1. Place some of your content in a small frame and force your visitors to read the content through that small window. Don't worry about what constitutes as "small" here, since usually, even if you make a big frame, it'll be too small by most visitors. This thing has a high irritation value since your visitors have to view the information through that small little box and scroll continuously to see the text while the rest of the browser window is filled with information they don't really want to read. With this strategy, visitors cannot resize or maximize the window to make their reading more efficient or pleasurable. This method will allow you to frustrate those hapless souls and, as a bonus, make them leave your site.
2. Disable the right click menu of the browser. Nevermind that people need the right click menu for many purposes, and that they can access the same functions through the main menu bar even after you've disabled it. After all, if your aim is to annoy, you might as well make their visit to your site as unpleasant as possible.
3. Play background music when they arrive at your page. If that's not enough of an annoyance, make sure you loop the music so that your visitors are plagued by it continuously while they are on your page. If you're feeling particularly sadistic, place automatically-playing music on many (or even all) pages of your site. You don't have to worry about choosing a horrible tune — choose your favorite piece if you like. Since one man's meat is another man's poison, any sort of music tends to annoy most visitors.
4. Make every link on your site open in a new window when your visitor clicks on it. That is, put a target="_blank" to every link. This will annoy visitors since every time they click on a link in your site, a new window or tab will open. Imagine the number of windows those poor sods will find open on their computer if they try to read every page of your 100-page site. Delicious, isn't it? Another benefit of this technique is that it makes your site look amateurish.

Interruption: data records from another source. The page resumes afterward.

/-- A slot lies inside a ring. -/
def slotInRing (d slot : Nat) : Bool := decide (rdSlot d ≤ slot ∧ slot < rdSlot d + rdSlots d)

/-- A channel ring. -/
def isChannel (d : Nat) : Bool := decide (rdKind d = 1 ∨ rdKind d = 2)

/-- The ring is empty (R269). -/
def State.ringEmpty (s : State) (r : Nat) : Bool :=
  let x := s.ring r
  if rdKind x.desc = 0 ∨ rdKind x.desc = 2 then decide (x.head = x.tail)
  else let t := s.slotTag (ringTile r) (ringSlot x.desc x.head); !(t == 1 || t == 3)

/-- A message is in passage in the ring: a slot of it moves, the ring engine writes it, or the gate write of a signal ring's
WAIT is outstanding. -/
def State.ringInPassage (s : State) (r : Nat) : Bool :=
  let x := s.stile (ringTile r)
  (x.passages.any fun p => slotInRing (s.ring r).desc p.slot)
    || (match x.message with | some m => decide (m.ring = r) | none => false)
    || (s.ring r).gate.isSome || (decide (rdKind (s.ring r).desc = 3) && !s.ringEngineFree (ringTile r))

/-- The send ring that would lie on a cycle of channel edges alone if ring `r` were enabled with `w` (R274). -/
def State.enableCycle (s : State) (r w : Nat) : Option Nat :=
  let mine := if rdKind w = 1 then (r, (sTileLogical (ringTile r), sTileLogical (ringTile (rdPartner w))))
    else (rdPartner w, (sTileLogical (ringTile (rdPartner w)), sTileLogical (ringTile r)))
  if isChannel w && rdEnabled (s.ring (rdPartner w)).desc then
    channelCycle (mine :: (s.channels (rdCtx w)).filter fun e => decide (e.1 ≠ mine.1)) []
  else none

/-- The reason of event 0x8006 for which a write of `w` to ring `r` is rejected, 0 when it is accepted (R268). -/
def State.ringReason (s : State) (r w : Nat) : Nat :=
  let t := ringTile r
  let x := s.ring r
  let others := (s.tileRings t).filter fun e => decide (e.1 ≠ r)
  let q := (s.ring (rdPartner w)).desc
  if rdEnabled x.desc then
    if !rdEnabled w && isChannel x.desc && s.armedOrRunning (rdCtx x.desc) then 7
    else if w = x.desc - 2 ^ 63 && s.ringEmpty r && !s.ringInPassage r then 0 else 8
  else if !rdEnabled w then 0
  else if rdExp w < 4 ∨ 16 < rdExp w ∨ rdBase w % 2 ^ rdExp w ≠ 0 then 1
  else if others.any fun e => ringOverlaps w e.2.desc then 2
  else if slotInRing w (rdStatus w) || others.any fun e => slotInRing e.2.desc (rdStatus w) then 3
  else if !s.ctxRuns (rdCtx w) || !(s.partMask (rdCtx w)).testBit (tileRegion (sTileLogical t)) || (s.sSite t).isNone then 4
  else if isChannel w && (decide (12288 ≤ rdPartner w) || (rdEnabled q
      && !(decide (rdKind q = 3 - rdKind w ∧ rdCtx q = rdCtx w ∧ rdPartner q = r)))) then 5
  else if (s.enableCycle r w).isSome then 6
  else if isChannel w && s.armedOrRunning (rdCtx w) then 7
  else 0

/-- The credits that a channel's send ring starts with (R272). -/
def firstCredits (recvDesc : Nat) : Nat := (rdSize recvDesc - 64) / 64

/-- Applies an accepted descriptor write: enabling empties the ring and writes its status word; disabling ends it. -/
def writeRing (r w : Nat) : Prog := .look fun s =>
  if rdEnabled (s.ring r).desc then modRing r fun x => { x with desc := w, credits := 0 }
  else if !rdEnabled w then modRing r fun x => { x with desc := w }
  else all [
    modRing r fun x => { x.off with desc := w },
    emptyRingSlots r w,
    writeStatus r {},
    .look fun t => whenP (isChannel w && rdEnabled (t.ring (rdPartner w)).desc)
      (if rdKind w = 1 then modRing r fun x => { x with credits := firstCredits (t.ring (rdPartner w)).desc }
       else modRing (rdPartner w) fun x => { x with credits := firstCredits w })]

/-- The ring that a path's selector names. -/
def State.selectedRing (s : State) (p : Path) : Nat := s.selectorAt (pathNo p * 2 ^ 32 + rk 0x2900 0x01)

/-- The write of object 0x2900:02 with value `v`. Reserved bit 0 is ignored (R9). -/
def ringCommand (p : Path) (v : Nat) : Command where
  valueOk s :=
    let w := v - v % 2
    let r := s.selectedRing p
    let why := s.ringReason r w
    !(decide (why = 1) || (decide (why = 3) && slotInRing w (rdStatus w)))
  stateOk s := decide (s.ringReason (s.selectedRing p) (v - v % 2) = 0)
  refused _ := .look fun s =>
    let r := s.selectedRing p
    let why := s.ringReason r (v - v % 2)
    all [
      whenP (decide (why ≠ 0)) (reportOnce 0x8006 (rdCtx v) (s.sSiteNo (ringTile r)) 6 0 r why),
      whenP (decide (why = 6)) (reportOnce 0x8008 (rdCtx v) (s.sSiteNo (ringTile r)) 0 (s.sSiteNo (ringTile r))
        (rdCtx v) ((s.enableCycle r (v - v % 2)).getD r))]
  effect := .look fun s => writeRing (s.selectedRing p) (v - v % 2)

/-- RING_DESCRIPTOR_WRITE (R268). -/
def execRingDescriptorWrite (p : Path) (v : Nat) (s : State) : Host.Outcome State Fault Refusal :=
  finish (commandWrite p 0x2900 0x02 (ringCommand p v)) s

/-! ## Placing a message (R172, R173, R270) -/

/-- The header word of a message (Table 06-9). -/
def messageHeader (src c typ l : Nat) : Nat := place src 52 + place c 46 + place (typ % 256) 32 + l % 2 ^ 24

/-- The slot numbers, in the S-tile, of `n` slots of a ring from offset `o`. -/
def ringRun (desc o n : Nat) : List Nat := (List.range n).map fun i => ringSlot desc (o + 64 * i)

/-- The ring engine of S-tile `t` begins the message of a packet at the tail of ring `r`: the header word and the payload go
into the slots from the tail on, each as a synchronised write that waits until its slot is empty (R172, R173). -/
def placeMessage (r : Nat) (p : Packet) (e : Ecc) : Prog := .look fun s =>
  let x := s.ring r
  let t := ringTile r
  let run := ringRun x.desc x.tail (messageSlots p.len)
  all [
    siteCount64 p.dst 0x58 e.waitBeats, tagErrors t p.dst run e,
    modS t fun y => { y with message := some ⟨r, p, ringSlot x.desc x.tail⟩ },
    writeSlots t p.dst (.ringEngine { aliased := false, off := 64 * ringSlot x.desc x.tail, len := 64, ctx := Fin.ofNat 64 p.ctx })
      true p.poison (toBytes 8 (messageHeader p.src p.ctx (bits p.operand 23 16) p.len) ++ p.payload.take p.len) run e]

/-- A ring's rejected messages count. -/
def ringRejects (r : Nat) : Prog := modRing r fun x => { x with rejected := satAdd 32 x.rejected 1 }
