/-- No bypass stage beside a site holds a transfer on its way to it or from it. -/
def State.bypassEmpty (s : State) (n : Nat) : Bool :=
  [0, 1, 2, 3].all fun d => (s.bypassPath n d).all fun b =>
    ((s.bondOf b).stages.getD d none).isNone && ((s.bondOf b).stages.getD (opposite d) none).isNone

/-! ## Routes (R193 to R196) -/

/-- The number and entry of the route of a plan with a given source. -/
def routeFrom (p : TilePlan) (kind num out : Nat) : Option (Nat × Route) :=
  ((p.routes.zip (List.range p.routes.length)).find? fun e =>
    decide (e.1.srcKind = kind ∧ e.1.srcNum = num ∧ e.1.srcOut = out)).map fun e => (e.2, e.1)

/-- The next entry of the schedule of outbound link `d`; none when the link has no schedule (R203). -/
def State.scheduleEntry (s : State) (n d : Nat) (p : TilePlan) : Option SchedEntry :=
  let es := p.sched.filter fun e => decide (e.link = d)
  es[(s.bondOf n).schedIx.getD d 0]?

/-- A transfer of channel `c` may enter the stage of outbound link `d` now. -/
def State.scheduleTurn (s : State) (n d c : Nat) (p : TilePlan) : Bool :=
  match s.scheduleEntry n d p with
  | some e => decide (e.chan = c)
  | none => true

/-- The schedule of a link moves on by one transfer. -/
def advanceSchedule (n d : Nat) (p : TilePlan) : Prog := .look fun s =>
  withP (s.scheduleEntry n d p) fun e =>
    let es := p.sched.filter fun x => decide (x.link = d)
    modBond n fun b =>
      let sent := b.schedSent.getD d 0 + 1
      if sent < e.run then { b with schedSent := b.schedSent.set d sent }
      else { b with schedSent := b.schedSent.set d 0
                    schedIx := b.schedIx.set d ((b.schedIx.getD d 0 + 1) % es.length) }

/-- An engine record of a plan that has not completed names engine input `k` (R193). A U2 unit takes every input.
(DEDUCED: notes/assumptions/34.md.) -/
def State.inputWanted (s : State) (n k : Nat) (p : TilePlan) : Bool :=
  match p.kind with
  | 0 => (p.recs.drop (s.mtile n).recIx).any fun ws => !mrNone ws &&
      (decide (mrASrc ws = k ∨ mrBSrc ws = k) || (mrInit ws == 2 && mrCSrc ws == k))
  | 1 => (List.range 4).any fun g =>
      let a := (match s.tileOf n with | some l => s.ag (sIndex l) g | none => {})
      ((p.streams.getD g []).drop a.recIx).any fun ws => decide (srUnits ws ≠ 0)
        && (srMode ws == 1 || srMode ws == 4) && decide (srSide ws = k ∨ srSide ws = 4)
  | _ => (p.recs.drop (s.ftile n).recIx).any fun ws => frLen ws != 0 && frSrc ws == k

/-- Whether the destination of a route can take a transfer now. -/
def State.routeOpen (s : State) (n : Nat) (p : TilePlan) (u2 : Bool) (r : Route) : Bool :=
  let b := s.bondOf n
  if r.dstKind < 4 then
    (b.stages.getD r.dstKind none).isNone && !b.stopped.getD r.dstKind false && s.scheduleTurn n r.dstKind r.dstNum p
  else
    let e := b.elems.getD r.dstNum {}
    match r.dstKind with
    | 4 => u2 || s.inputWanted n r.dstNum p
    | 5 => decide ((e.ins.getD r.dstIn []).length < 4)
    | _ => decide (e.ctl.length < 4)

/-- Replaces the state of a steering element. -/
def modElem (n e : Nat) (f : ElemState → ElemState) : Prog :=
  modBond n fun b => { b with elems := b.elems.set e (f (b.elems.getD e {})) }

/-- A transfer enters the destination of a route. -/
def enterRoute (n : Nat) (p : TilePlan) (r : Route) (t : Transfer) : Prog :=
  if r.dstKind < 4 then all [
    modBond n fun b => { b with stages := b.stages.set r.dstKind (some { t with chan := r.dstNum }) },
    advanceSchedule n r.dstKind p]
  else match r.dstKind with
    | 4 => modBond n fun b => { b with engineIn := b.engineIn.set r.dstNum (b.engineIn.getD r.dstNum [] ++ [t]) }
    | 5 => modElem n r.dstNum fun e => { e with ins := e.ins.set r.dstIn (e.ins.getD r.dstIn [] ++ [t]) }
    | _ => modElem n r.dstNum fun e => { e with ctl := e.ctl ++ [t] }

/-! ## Spill (R208 to R210) -/

/-- The spill capacity of a ring of `size` bytes. -/
def spillCapacity (size : Nat) : Nat := (size - 64) / 128

/-- The transfers of a route that lie in its spill ring or on their way to it. -/
def State.spilledOf (s : State) (n ri : Nat) : Nat := (s.bondOf n).spilled.getD ri 0

/-- The queue of a route. -/
def State.queueOf (s : State) (n ri : Nat) : List Transfer := (s.bondOf n).queues.getD ri []

/-- The RING_POST of a spilled transfer: 64 data bytes, the token lane and 6 zero bytes. -/
def spillPacket (n dst c ring : Nat) (t : Transfer) : Packet :=
  { dst := dst, src := n, ctx := c, cls := 2, typ := 0x24, len := 72, poison := t.poison, operand := ring
    payload := t.bytes ++ toBytes 2 t.lane ++ toBytes 6 0 }

/-- A transfer is posted to the spill ring of its route. -/
def spill (n c ri : Nat) (r : Route) (t : Transfer) : Prog := .look fun s =>
  withP (s.sSite (ringTile r.ring)) fun dst => all [
    withState fun u => .issue (u.issue ++ [{ packet := spillPacket n dst c r.ring t }]),
    modBond n fun b => { b with spilled := b.spilled.set ri (b.spilled.getD ri 0 + 1) },
    count64 (0x3000 + n) 0x76 1]

/-- The place that a transfer takes when it arrives at a route: 0 none, 1 the destination, 2 the queue, 3 the spill
ring. -/
def State.routePlace (s : State) (n : Nat) (p : TilePlan) (u2 : Bool) (ri : Nat) (r : Route) : Nat :=
  let inRing := s.spilledOf n ri
  let full := decide (r.entries ≤ (s.queueOf n ri).length)
  let canSpill := r.spill && decide (inRing < spillCapacity (rdSize (s.ring r.ring).desc))
  if 0 < inRing then (if canSpill then 3 else 0)
  else if r.entries = 0 then (if s.routeOpen n p u2 r then 1 else if canSpill then 3 else 0)
  else if !full then 2
  else if canSpill then 3 else 0

/-- The route waits on its full spill ring (R210). -/
def State.spillFull (s : State) (n : Nat) (p : TilePlan) (u2 : Bool) (ri : Nat) (r : Route) : Bool :=
  r.spill && s.routePlace n p u2 ri r == 0

/-- A transfer takes its place at a route. -/
def arrive (n c : Nat) (p : TilePlan) (ri : Nat) (r : Route) (at_ : Nat) (t : Transfer) : Prog :=
  match at_ with
  | 1 => enterRoute n p r t
  | 2 => modBond n fun b => { b with queues := b.queues.set ri (b.queues.getD ri [] ++ [t]) }
  | 3 => spill n c ri r t
  | _ => .skip

/-! ## BOND_TRANSFER_HOP (R190, R192, R197) -/

/-- A site with a section that is not done, and not halted (R105): its context, its plan, whether it is a U2 unit. -/
def State.takesBond (s : State) (n : Nat) : Option (Nat × TilePlan × Bool) :=
  match s.active n, s.tileOf n with
  | some r, some l => if r.done || (s.mtile n).halted then none
    else (s.planAt (l * 4 + r.slot)).map fun x => (r.ctx, x.plan, x.u2.isSome)
  | _, _ => none

/-- A link in an event: direction and channel (DESIGN CHOICE, notes/assumptions/4.md). -/
def linkItem (d c : Nat) : Nat := pairArg d c

/-- What the link code makes of a transfer that passes: corrected, or poisoned. -/
def hopErrors (n d : Nat) (err : LinkError) (t : Transfer) (p : Transfer → Prog) : Prog :=
  match err with
  | .corrected => .seq (count32 (0x3000 + n) 0x77 1) (p t)
  | .data => all [count32 (0x3000 + n) 0x78 1, report 0x600D 0 n n d, p { t with poison := true }]
  | _ => p t

/-- The stage of a site's outbound link keeps its transfer and stops (R192). -/
def stopLink (n d : Nat) : Prog := all [
  modBond n fun b => { b with stopped := b.stopped.set d true },
  count32 (0x3000 + n) 0x78 1, report 0x600E 0 n n d, siteFault n 4 600]

/-- A transfer leaves the outbound stage of direction `e` of a site. -/
def leaveStage (m e held : Nat) : Prog := all [
  modBond m fun b => { b with stages := b.stages.set e none },
  count64 (0x3000 + m) 0x74 1, siteCount64 m 0x73 held]

/-- The transfer that waits in the outbound stage `e` of site `m`, unless that direction has stopped: `k` takes it, with what its
leaving does and what a lost token lane does (R192). -/
def fromStage (m e held : Nat) (k : Transfer → Prog → Prog → Prog) : Prog := .look fun s =>
  whenP (!(s.bondOf m).stopped.getD e false)
    (withP ((s.bondOf m).stages.getD e none) fun t => k t (leaveStage m e held) (stopLink m e))

/-- The transfer that waits at X-tile `x` for the site `n` beyond its link; a lost token lane there stops the link and is a fault of
the site (R192, Table 14-1). -/
def fromXTile (x n : Nat) (k : Transfer → Prog → Prog → Prog) : Prog := .look fun s =>
  whenP (!(s.xtile x).orphan && !(s.xtile x).stopped)
    (withP (s.xtile x).outq.head? fun t => k t (modX x fun y => { y with outq := y.outq.drop 1 })
      (all [
        modX x fun y => { y with stopped := true },
        count32 (0x3000 + n) 0x78 1, report 0x600E 0 n n (xPort x), siteFault n 4 600]))

/-- A transfer enters the stage `e` of a site in bypass by link `d`: one extra hop, its beat counted (R38; DEDUCED:
notes/assumptions/15.md). -/
def throughBypass (b d e : Nat) (err : LinkError) (waited : Nat) (t : Transfer) (gone token : Prog) : Prog :=
  if err = .token then token
  else all [
    gone, count64 (0x3000 + b) 0x75 1, count64 (0x3000 + b) 0x72 (waited + 1),
    hopErrors b d err t fun u => modBond b fun x => { x with stages := x.stages.set e (some u) }]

5. Force your visitors to navigate your website using Flash. That is, place all your content in a Flash file — text, pictures, links, etc — even if Flash is not ideal for such content (a straight HTML page is best for those types of content). Make sure that visitors who don't have the Flash plugin enabled or installed cannot see anything or do much on your website. This effectively drives away all mobile users, a group of users that is growing in size, as well as cripple your visitors who have come to expect certain facilities to always be available in their browsers (such as the BACK key, the ability to bookmark specific pages, the ability to open certain links in a new tab, etc) when they visit websites. Now they will be forced to work through the more limited Flash plugin of their browser with whatever subset of features you deign to provide. In fact, exclusively using Flash for your site content might even help you to drop to the bottom of search engine listings too, thereby reducing the number of visitors to your site. After all, if you don't have visitors, you don't have to think of new ways to annoy them.
All in all, webmasters are prone to making mistakes. However, with this comprehensive guide, they don't have to. Websites should be as easy to read as possible. With these common mistakes out of the way, that goal should be more plausible.